Comments are moderated and will not appear until the moderator has approved them.
Please submit appropriate comments. Inappropriate comments include content that is abusive, harassing, or threatening; obscene, vulgar, or profane; an attack of a personal nature; or overtly political.
In addition, no off-topic remarks or spam is permitted.
Ransomware Attacks Continue
Ransomware attacks have only continued since I addressed the problem in a recent post, and they've continued to target municipal and state agencies. Riviera Beach (May) and Lake City (June), both in Florida, were successfully attacked. Lake City paid a bitcoin ransom of approximately $470,000 while Riviera Beach paid about $600,000, also in bitcoin. These attacks took place soon after the one in Jackson County, Georgia, whose government paid $400,000 for decryption keys. While law enforcement officials recommend that victims not pay ransom for fear that doing so encourages the criminals to continue their attacks, the affected agencies often view paying the ransom as a cost-effective way to restore operations as soon as possible. Moreover, Lake City and Riviera Beach were both insured against such attacks, with a $10,000 and a $25,000 deductible, respectively. It appears that in all three of these instances, when they got their ransom, the criminals supplied the necessary data that allowed officials to regain control of the systems.

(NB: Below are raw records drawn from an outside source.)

-- ==== Sys2Proof/Machine/Fields.lean ====
section
/-! DEFINITION. The fields of the registers, from the register tables of the chapters, and the masks of the writable
(RW), write-one-to-clear (W1C), read-to-clear (RC) and write-only (WO) bits of each register (R6, R7). -/

namespace Sys2Proof

/-- A field [hi:lo] of a register; `idx` counts the register's instances. -/
structure Field where
  reg : RegName
  hi  : Nat
  lo  : Nat
  deriving DecidableEq, Repr, Inhabited

/-- The largest value a field holds. -/
def Field.top (f : Field) : Nat := 2 ^ (f.hi + 1 - f.lo) - 1


/-! SUP_START -/
def Fld.SUP_START_REFUSAL : Field := ⟨.SUP_START, 31, 24⟩
def Fld.SUP_START_PHASE : Field := ⟨.SUP_START, 11, 8⟩
def Fld.SUP_START_KEY_CHANGED : Field := ⟨.SUP_START, 3, 3⟩
def Fld.SUP_START_FW_FALLBACK : Field := ⟨.SUP_START, 2, 2⟩
def Fld.SUP_START_FW_BANK : Field := ⟨.SUP_START, 1, 1⟩
def Fld.SUP_START_CFG_BANK : Field := ⟨.SUP_START, 0, 0⟩

/-! SUP_ISLAND -/
def Fld.SUP_ISLAND_ALIVE : Field := ⟨.SUP_ISLAND, 31, 31⟩
def Fld.SUP_ISLAND_STALL : Field := ⟨.SUP_ISLAND, 30, 30⟩
def Fld.SUP_ISLAND_CLOCK_BAD : Field := ⟨.SUP_ISLAND, 29, 29⟩
def Fld.SUP_ISLAND_RESTARTS : Field := ⟨.SUP_ISLAND, 23, 16⟩
def Fld.SUP_ISLAND_ACC_TIMEOUT : Field := ⟨.SUP_ISLAND, 15, 8⟩
def Fld.SUP_ISLAND_OVERFLOW : Field := ⟨.SUP_ISLAND, 7, 0⟩

/-! RST_CAUSE -/
def Fld.RST_CAUSE_CAUSE : Field := ⟨.RST_CAUSE, 31, 28⟩
def Fld.RST_CAUSE_MULTI : Field := ⟨.RST_CAUSE, 27, 27⟩
def Fld.RST_CAUSE_CALDERA : Field := ⟨.RST_CAUSE, 26, 26⟩
def Fld.RST_CAUSE_BO_LATCH : Field := ⟨.RST_CAUSE, 25, 25⟩
def Fld.RST_CAUSE_LKF_1H : Field := ⟨.RST_CAUSE, 15, 8⟩
def Fld.RST_CAUSE_POWERED : Field := ⟨.RST_CAUSE, 7, 0⟩

/-! RST_CTL -/
def Fld.RST_CTL_ORDER : Field := ⟨.RST_CTL, 31, 28⟩

/-! RST_WDOG -/
def Fld.RST_WDOG_KICK : Field := ⟨.RST_WDOG, 31, 16⟩
def Fld.RST_WDOG_REMAIN : Field := ⟨.RST_WDOG, 15, 0⟩

/-! RST_POWER -/
def Fld.RST_POWER_FEED_A : Field := ⟨.RST_POWER, 31, 31⟩
def Fld.RST_POWER_FEED_B : Field := ⟨.RST_POWER, 30, 30⟩
def Fld.RST_POWER_HOLDUP : Field := ⟨.RST_POWER, 29, 29⟩
def Fld.RST_POWER_DORMANT : Field := ⟨.RST_POWER, 28, 28⟩
def Fld.RST_POWER_HOLDUP_OK : Field := ⟨.RST_POWER, 27, 27⟩
def Fld.RST_POWER_CHARGE : Field := ⟨.RST_POWER, 23, 16⟩
def Fld.RST_POWER_VOLTS_A : Field := ⟨.RST_POWER, 15, 8⟩
def Fld.RST_POWER_VOLTS_B : Field := ⟨.RST_POWER, 7, 0⟩

/-! RST_EV_PEND -/
def Fld.RST_EV_PEND_PEND : Field := ⟨.RST_EV_PEND, 15, 0⟩

/-! RST_EV_ROUTE -/
def Fld.RST_EV_ROUTE_APP : Field := ⟨.RST_EV_ROUTE, 31, 16⟩
def Fld.RST_EV_ROUTE_SUP : Field := ⟨.RST_EV_ROUTE, 15, 0⟩

/-! RST_EV_SUM -/
def Fld.RST_EV_SUM_GROUP : Field := ⟨.RST_EV_SUM, 7, 0⟩

/-! AC_CTL -/
def Fld.AC_CTL_LIFE : Field := ⟨.AC_CTL, 31, 30⟩
def Fld.AC_CTL_DEBUG_EN : Field := ⟨.AC_CTL, 2, 2⟩
def Fld.AC_CTL_DEBUG_ON : Field := ⟨.AC_CTL, 1, 1⟩
def Fld.AC_CTL_LOCK : Field := ⟨.AC_CTL, 0, 0⟩

/-! AC_SLOT -/
def Fld.AC_SLOT_EN : Field := ⟨.AC_SLOT, 31, 31⟩
def Fld.AC_SLOT_LOCKED : Field := ⟨.AC_SLOT, 30, 30⟩
def Fld.AC_SLOT_RT_R : Field := ⟨.AC_SLOT, 8, 8⟩
def Fld.AC_SLOT_RT_W : Field := ⟨.AC_SLOT, 7, 7⟩
def Fld.AC_SLOT_USR_R : Field := ⟨.AC_SLOT, 6, 6⟩
def Fld.AC_SLOT_USR_W : Field := ⟨.AC_SLOT, 5, 5⟩
def Fld.AC_SLOT_SPL_R : Field := ⟨.AC_SLOT, 4, 4⟩
def Fld.AC_SLOT_DBG_R : Field := ⟨.AC_SLOT, 3, 3⟩
def Fld.AC_SLOT_DBG_W : Field := ⟨.AC_SLOT, 2, 2⟩

/-! AC_FAULT -/
def Fld.AC_FAULT_VALID : Field := ⟨.AC_FAULT, 31, 31⟩
def Fld.AC_FAULT_OVERRUN : Field := ⟨.AC_FAULT, 30, 30⟩
def Fld.AC_FAULT_CLASS : Field := ⟨.AC_FAULT, 29, 27⟩
def Fld.AC_FAULT_CORE : Field := ⟨.AC_FAULT, 26, 26⟩
def Fld.AC_FAULT_WRITE : Field := ⟨.AC_FAULT, 25, 25⟩
def Fld.AC_FAULT_PARTS : Field := ⟨.AC_FAULT, 24, 24⟩
def Fld.AC_FAULT_REASON0 : Field := ⟨.AC_FAULT, 23, 21⟩
def Fld.AC_FAULT_REASON1 : Field := ⟨.AC_FAULT, 20, 18⟩
def Fld.AC_FAULT_SIZE : Field := ⟨.AC_FAULT, 15, 8⟩
def Fld.AC_FAULT_COUNT : Field := ⟨.AC_FAULT, 7, 0⟩

/-! AC_FAULT_ADDR_LO -/
def Fld.AC_FAULT_ADDR_LO_ADDR : Field := ⟨.AC_FAULT_ADDR_LO, 31, 0⟩

/-! AC_FAULT_ADDR_HI -/
def Fld.AC_FAULT_ADDR_HI_ADDR : Field := ⟨.AC_FAULT_ADDR_HI, 31, 0⟩

/-! AC_ECC -/
def Fld.AC_ECC_UNCORR_SRAM : Field := ⟨.AC_ECC, 31, 24⟩
def Fld.AC_ECC_UNCORR_DRAM : Field := ⟨.AC_ECC, 23, 16⟩
def Fld.AC_ECC_CORRECTED : Field := ⟨.AC_ECC, 15, 0⟩

/-! AC_SCRUB -/
def Fld.AC_SCRUB_SRAM_SWEEPS : Field := ⟨.AC_SCRUB, 31, 16⟩
def Fld.AC_SCRUB_DRAM_PROGRESS : Field := ⟨.AC_SCRUB, 15, 8⟩
def Fld.AC_SCRUB_DRAM_SWEEPS : Field := ⟨.AC_SCRUB, 7, 0⟩

/-! PK_STATUS -/
def Fld.PK_STATUS_PRESENT : Field := ⟨.PK_STATUS, 31, 31⟩
def Fld.PK_STATUS_SERIAL_OK : Field := ⟨.PK_STATUS, 30, 30⟩
def Fld.PK_STATUS_WRITABLE : Field := ⟨.PK_STATUS, 29, 29⟩
def Fld.PK_STATUS_HEADER_OK : Field := ⟨.PK_STATUS, 28, 28⟩
def Fld.PK_STATUS_SEL_COPY : Field := ⟨.PK_STATUS, 27, 27⟩
def Fld.PK_STATUS_COPIES_DIFFER : Field := ⟨.PK_STATUS, 26, 26⟩
def Fld.PK_STATUS_VALID_COPIES : Field := ⟨.PK_STATUS, 25, 24⟩

/-! PK_SEQ -/
def Fld.PK_SEQ_SEQUENCE : Field := ⟨.PK_SEQ, 31, 0⟩

/-! PK_SERIAL_LO -/
def Fld.PK_SERIAL_LO_SERIAL : Field := ⟨.PK_SERIAL_LO, 31, 0⟩

/-! PK_SERIAL_HI -/
def Fld.PK_SERIAL_HI_SERIAL : Field := ⟨.PK_SERIAL_HI, 31, 0⟩

/-! UP_STATUS -/
def Fld.UP_STATUS_PHASE : Field := ⟨.UP_STATUS, 31, 28⟩
def Fld.UP_STATUS_STEP : Field := ⟨.UP_STATUS, 27, 24⟩
def Fld.UP_STATUS_LOCKED : Field := ⟨.UP_STATUS, 23, 23⟩
def Fld.UP_STATUS_HOLDUP_OK : Field := ⟨.UP_STATUS, 22, 22⟩
def Fld.UP_STATUS_TRANSITION : Field := ⟨.UP_STATUS, 21, 21⟩
def Fld.UP_STATUS_INTERRUPT : Field := ⟨.UP_STATUS, 20, 20⟩
def Fld.UP_STATUS_FW_TRIAL : Field := ⟨.UP_STATUS, 19, 19⟩
def Fld.UP_STATUS_CFG_TRIAL : Field := ⟨.UP_STATUS, 18, 18⟩
def Fld.UP_STATUS_LAST_CODE : Field := ⟨.UP_STATUS, 15, 0⟩

/-! UP_PROGRESS -/
def Fld.UP_PROGRESS_STATE : Field := ⟨.UP_PROGRESS, 31, 24⟩
def Fld.UP_PROGRESS_BANK : Field := ⟨.UP_PROGRESS, 23, 23⟩
def Fld.UP_PROGRESS_CONFIRMED : Field := ⟨.UP_PROGRESS, 19, 10⟩
def Fld.UP_PROGRESS_TOTAL : Field := ⟨.UP_PROGRESS, 9, 0⟩

/-! UP_TRIAL -/
def Fld.UP_TRIAL_BOOTS : Field := ⟨.UP_TRIAL, 25, 24⟩
def Fld.UP_TRIAL_RUN : Field := ⟨.UP_TRIAL, 11, 0⟩

/-! SN_STATUS -/
def Fld.SN_STATUS_KEY_OK : Field := ⟨.SN_STATUS, 31, 31⟩
def Fld.SN_STATUS_FLUSH : Field := ⟨.SN_STATUS, 30, 30⟩
def Fld.SN_STATUS_RESERVE : Field := ⟨.SN_STATUS, 29, 29⟩
def Fld.SN_STATUS_OCCUPANCY : Field := ⟨.SN_STATUS, 11, 0⟩

/-! SN_NEWEST_LO -/
def Fld.SN_NEWEST_LO_SEQ : Field := ⟨.SN_NEWEST_LO, 31, 0⟩

/-! SN_NEWEST_HI -/
def Fld.SN_NEWEST_HI_SEQ : Field := ⟨.SN_NEWEST_HI, 31, 0⟩

/-! SN_OLDEST_LO -/
def Fld.SN_OLDEST_LO_SEQ : Field := ⟨.SN_OLDEST_LO, 31, 0⟩

/-! SN_OLDEST_HI -/
def Fld.SN_OLDEST_HI_SEQ : Field := ⟨.SN_OLDEST_HI, 31, 0⟩

/-! SN_LOST -/
def Fld.SN_LOST_OTHER : Field := ⟨.SN_LOST, 31, 16⟩
def Fld.SN_LOST_FAULT : Field := ⟨.SN_LOST, 15, 0⟩

/-! SN_SUPPRESSED -/
def Fld.SN_SUPPRESSED_COUNT : Field := ⟨.SN_SUPPRESSED, 31, 0⟩

/-! SN_CURSOR_LO -/
def Fld.SN_CURSOR_LO_SEQ : Field := ⟨.SN_CURSOR_LO, 31, 0⟩

/-! SN_CURSOR_HI -/
def Fld.SN_CURSOR_HI_SEQ : Field := ⟨.SN_CURSOR_HI, 31, 0⟩

/-! SN_WSTAT -/
def Fld.SN_WSTAT_BUSY : Field := ⟨.SN_WSTAT, 31, 31⟩
def Fld.SN_WSTAT_LOADED : Field := ⟨.SN_WSTAT, 27, 24⟩
def Fld.SN_WSTAT_BAD : Field := ⟨.SN_WSTAT, 23, 16⟩
def Fld.SN_WSTAT_CODE : Field := ⟨.SN_WSTAT, 7, 0⟩

/-! MB_STAT -/
def Fld.MB_STAT_STATE : Field := ⟨.MB_STAT, 31, 30⟩
def Fld.MB_STAT_COLLISION : Field := ⟨.MB_STAT, 29, 29⟩
def Fld.MB_STAT_ACK_LOST : Field := ⟨.MB_STAT, 28, 28⟩
def Fld.MB_STAT_STRAY : Field := ⟨.MB_STAT, 27, 27⟩
def Fld.MB_STAT_DELIVERED : Field := ⟨.MB_STAT, 26, 26⟩
def Fld.MB_STAT_KIND : Field := ⟨.MB_STAT, 25, 24⟩
def Fld.MB_STAT_RINGS : Field := ⟨.MB_STAT, 23, 16⟩
def Fld.MB_STAT_WAIT : Field := ⟨.MB_STAT, 15, 0⟩

/-! MB_DOOR -/
def Fld.MB_DOOR_RING : Field := ⟨.MB_DOOR, 31, 31⟩
def Fld.MB_DOOR_CANCEL : Field := ⟨.MB_DOOR, 30, 30⟩

/-! MB_ACK -/
def Fld.MB_ACK_DONE : Field := ⟨.MB_ACK, 31, 31⟩
def Fld.MB_ACK_COLLIDED : Field := ⟨.MB_ACK, 30, 30⟩
def Fld.MB_ACK_CODE : Field := ⟨.MB_ACK, 15, 0⟩

/-! LK_PAIR -/
def Fld.LK_PAIR_MODE : Field := ⟨.LK_PAIR, 31, 28⟩
def Fld.LK_PAIR_SPLITTABLE : Field := ⟨.LK_PAIR, 27, 27⟩
def Fld.LK_PAIR_SINGLE : Field := ⟨.LK_PAIR, 26, 26⟩
def Fld.LK_PAIR_CMP_X_OK : Field := ⟨.LK_PAIR, 25, 25⟩
def Fld.LK_PAIR_CMP_Y_OK : Field := ⟨.LK_PAIR, 24, 24⟩
def Fld.LK_PAIR_WRITES_LEFT : Field := ⟨.LK_PAIR, 12, 0⟩

/-! LK_FAULT -/
def Fld.LK_FAULT_CLASS : Field := ⟨.LK_FAULT, 31, 28⟩
def Fld.LK_FAULT_STAGE : Field := ⟨.LK_FAULT, 27, 24⟩
def Fld.LK_FAULT_WRITE : Field := ⟨.LK_FAULT, 8, 0⟩

/-! LK_COUNT -/
def Fld.LK_COUNT_TRANSIENT : Field := ⟨.LK_COUNT, 31, 24⟩
def Fld.LK_COUNT_DISAGREE : Field := ⟨.LK_COUNT, 23, 16⟩
def Fld.LK_COUNT_PARITY : Field := ⟨.LK_COUNT, 15, 8⟩
def Fld.LK_COUNT_SPLITS : Field := ⟨.LK_COUNT, 7, 0⟩

/-! LK_MISS_LO -/
def Fld.LK_MISS_LO_DIFF : Field := ⟨.LK_MISS_LO, 31, 0⟩

/-! LK_MISS_HI -/
def Fld.LK_MISS_HI_DIFF : Field := ⟨.LK_MISS_HI, 31, 0⟩

/-! LK_CMD -/
def Fld.LK_CMD_CMD : Field := ⟨.LK_CMD, 31, 28⟩
def Fld.LK_CMD_PAIR : Field := ⟨.LK_CMD, 2, 0⟩

/-! LK_CMD_RESULT -/
def Fld.LK_CMD_RESULT_BUSY : Field := ⟨.LK_CMD_RESULT, 31, 31⟩
def Fld.LK_CMD_RESULT_CODE : Field := ⟨.LK_CMD_RESULT, 7, 0⟩

/-! MT_STATE -/
def Fld.MT_STATE_REEPOCH_RESULT : Field := ⟨.MT_STATE, 19, 16⟩
def Fld.MT_STATE_PPS_VALID : Field := ⟨.MT_STATE, 11, 11⟩
def Fld.MT_STATE_F10M_VALID : Field := ⟨.MT_STATE, 10, 10⟩
def Fld.MT_STATE_COORD_DEGRADED : Field := ⟨.MT_STATE, 9, 9⟩
def Fld.MT_STATE_REEPOCHED : Field := ⟨.MT_STATE, 8, 8⟩
def Fld.MT_STATE_SOURCE : Field := ⟨.MT_STATE, 7, 4⟩
def Fld.MT_STATE_STATE : Field := ⟨.MT_STATE, 3, 0⟩

/-! MT_CTL -/
def Fld.MT_CTL_REEPOCH : Field := ⟨.MT_CTL, 1, 1⟩
def Fld.MT_CTL_LATCH : Field := ⟨.MT_CTL, 0, 0⟩

/-! MT_OFFSET -/
def Fld.MT_OFFSET_OFFSET : Field := ⟨.MT_OFFSET, 31, 0⟩

/-! MT_ERR_EST -/
def Fld.MT_ERR_EST_ERR_EST : Field := ⟨.MT_ERR_EST, 31, 0⟩

/-! MT_OUTLIERS -/
def Fld.MT_OUTLIERS_COUNT : Field := ⟨.MT_OUTLIERS, 31, 0⟩

/-! MT_PT_SRC -/
def Fld.MT_PT_SRC_BASE : Field := ⟨.MT_PT_SRC, 2, 0⟩

/-! MT_TB_CFG -/
def Fld.MT_TB_CFG_EN : Field := ⟨.MT_TB_CFG, 31, 31⟩
def Fld.MT_TB_CFG_DOMAIN : Field := ⟨.MT_TB_CFG, 30, 24⟩
def Fld.MT_TB_CFG_SOURCE : Field := ⟨.MT_TB_CFG, 23, 22⟩
def Fld.MT_TB_CFG_STEPPED : Field := ⟨.MT_TB_CFG, 3, 3⟩
def Fld.MT_TB_CFG_SYNCED : Field := ⟨.MT_TB_CFG, 2, 2⟩
def Fld.MT_TB_CFG_PORT : Field := ⟨.MT_TB_CFG, 1, 0⟩

/-! LN_STATUS -/
def Fld.LN_STATUS_GROUPS : Field := ⟨.LN_STATUS, 23, 16⟩
def Fld.LN_STATUS_INPUT_LATE : Field := ⟨.LN_STATUS, 3, 3⟩
def Fld.LN_STATUS_SLOW_RUN : Field := ⟨.LN_STATUS, 2, 2⟩
def Fld.LN_STATUS_STD_RUN : Field := ⟨.LN_STATUS, 1, 1⟩
def Fld.LN_STATUS_FAST_RUN : Field := ⟨.LN_STATUS, 0, 0⟩

/-! LN_OVERRUN -/
def Fld.LN_OVERRUN_TASK : Field := ⟨.LN_OVERRUN, 31, 16⟩
def Fld.LN_OVERRUN_SAMPLE : Field := ⟨.LN_OVERRUN, 15, 0⟩

/-! LN_DISCARD -/
def Fld.LN_DISCARD_LATE_ARRIVAL : Field := ⟨.LN_DISCARD, 31, 16⟩
def Fld.LN_DISCARD_OLD_EPOCH : Field := ⟨.LN_DISCARD, 15, 0⟩

/-! LN_SUB -/
def Fld.LN_SUB_SEEN : Field := ⟨.LN_SUB, 31, 31⟩
def Fld.LN_SUB_DEGRADED_SEEN : Field := ⟨.LN_SUB, 30, 30⟩
def Fld.LN_SUB_COORD_REQUIRED : Field := ⟨.LN_SUB, 29, 29⟩
def Fld.LN_SUB_CLASH : Field := ⟨.LN_SUB, 28, 28⟩
def Fld.LN_SUB_MALFORMED : Field := ⟨.LN_SUB, 27, 27⟩
def Fld.LN_SUB_MISSED : Field := ⟨.LN_SUB, 15, 0⟩

/-! LE_CTL -/
def Fld.LE_CTL_LANE_EN : Field := ⟨.LE_CTL, 15, 8⟩
def Fld.LE_CTL_FAILED : Field := ⟨.LE_CTL, 2, 2⟩
def Fld.LE_CTL_DEGRADED : Field := ⟨.LE_CTL, 1, 1⟩
def Fld.LE_CTL_RUN : Field := ⟨.LE_CTL, 0, 0⟩

/-! LE_CMD -/
def Fld.LE_CMD_CMD : Field := ⟨.LE_CMD, 31, 28⟩
def Fld.LE_CMD_SET : Field := ⟨.LE_CMD, 17, 16⟩
def Fld.LE_CMD_LOOP : Field := ⟨.LE_CMD, 13, 0⟩

/-! LE_CMD_VAL -/
def Fld.LE_CMD_VAL_VALUE : Field := ⟨.LE_CMD_VAL, 31, 0⟩

/-! LE_CMD_RESULT -/
def Fld.LE_CMD_RESULT_BUSY : Field := ⟨.LE_CMD_RESULT, 31, 31⟩
def Fld.LE_CMD_RESULT_CODE : Field := ⟨.LE_CMD_RESULT, 7, 0⟩

/-! LE_OVERRUN -/
def Fld.LE_OVERRUN_LOOPS : Field := ⟨.LE_OVERRUN, 15, 0⟩

/-! LE_FAULT -/
def Fld.LE_FAULT_CAUSE : Field := ⟨.LE_FAULT, 31, 28⟩
def Fld.LE_FAULT_COUNT : Field := ⟨.LE_FAULT, 27, 16⟩
def Fld.LE_FAULT_LOOP : Field := ⟨.LE_FAULT, 13, 0⟩

/-! LE_LOAD -/
def Fld.LE_LOAD_PEAK : Field := ⟨.LE_LOAD, 15, 0⟩

/-! LE_FDELAY -/
def Fld.LE_FDELAY_MAX : Field := ⟨.LE_FDELAY, 31, 16⟩
def Fld.LE_FDELAY_LAST : Field := ⟨.LE_FDELAY, 15, 0⟩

So how can governments, schools, hospitals and doctors' offices, financial services, and consumers best protect their systems from these nefarious attacks? It's not easy—criminals are constantly developing new malware to get into systems. However, here are some critical guidelines from IT security professionals that can help us all avoid or minimize the impact of a ransomware attack.
- Perform data backups at least daily, and keep at least one backup copy offsite or on portable storage devices not connected to the network.
- Avoid using end-of-life operating systems and software that cannot be updated to address known vulnerabilities.
- Install software updates and security patches as soon as possible, and follow established change control guidelines.
- Evaluate segmenting your network into separate zones to minimize the spread of a ransomware infection.
- Train and test employees regularly about how criminals use phishing attacks to load malware onto computers that can then compromise system access credentials.
- Require employees to use strong passwords.
- The IT security community is divided about how frequently passwords should be changed, but do so at least every six months.
- Maintain comprehensive access controls so that only the employees that require access to individual system have such rights, especially regarding remote access.
- Use reliable security software and, as the second bulleted item recommends, keep it updated. Evaluate adding special trusted anti-ransomware tools, some of which are free.
- Evaluate your cybersecurity insurance policy in terms of its ransomware coverage.
In addition, every agency and organization should develop a ransomware response plan that can be implemented as soon as an attack has been detected. While the immediate focus should be on minimizing the impact of the attack, elements for business continuity, law enforcement notification, media communications must also be part of the plan.
We hope you won't be a victim, but simply keeping your fingers crossed isn't an effective plan.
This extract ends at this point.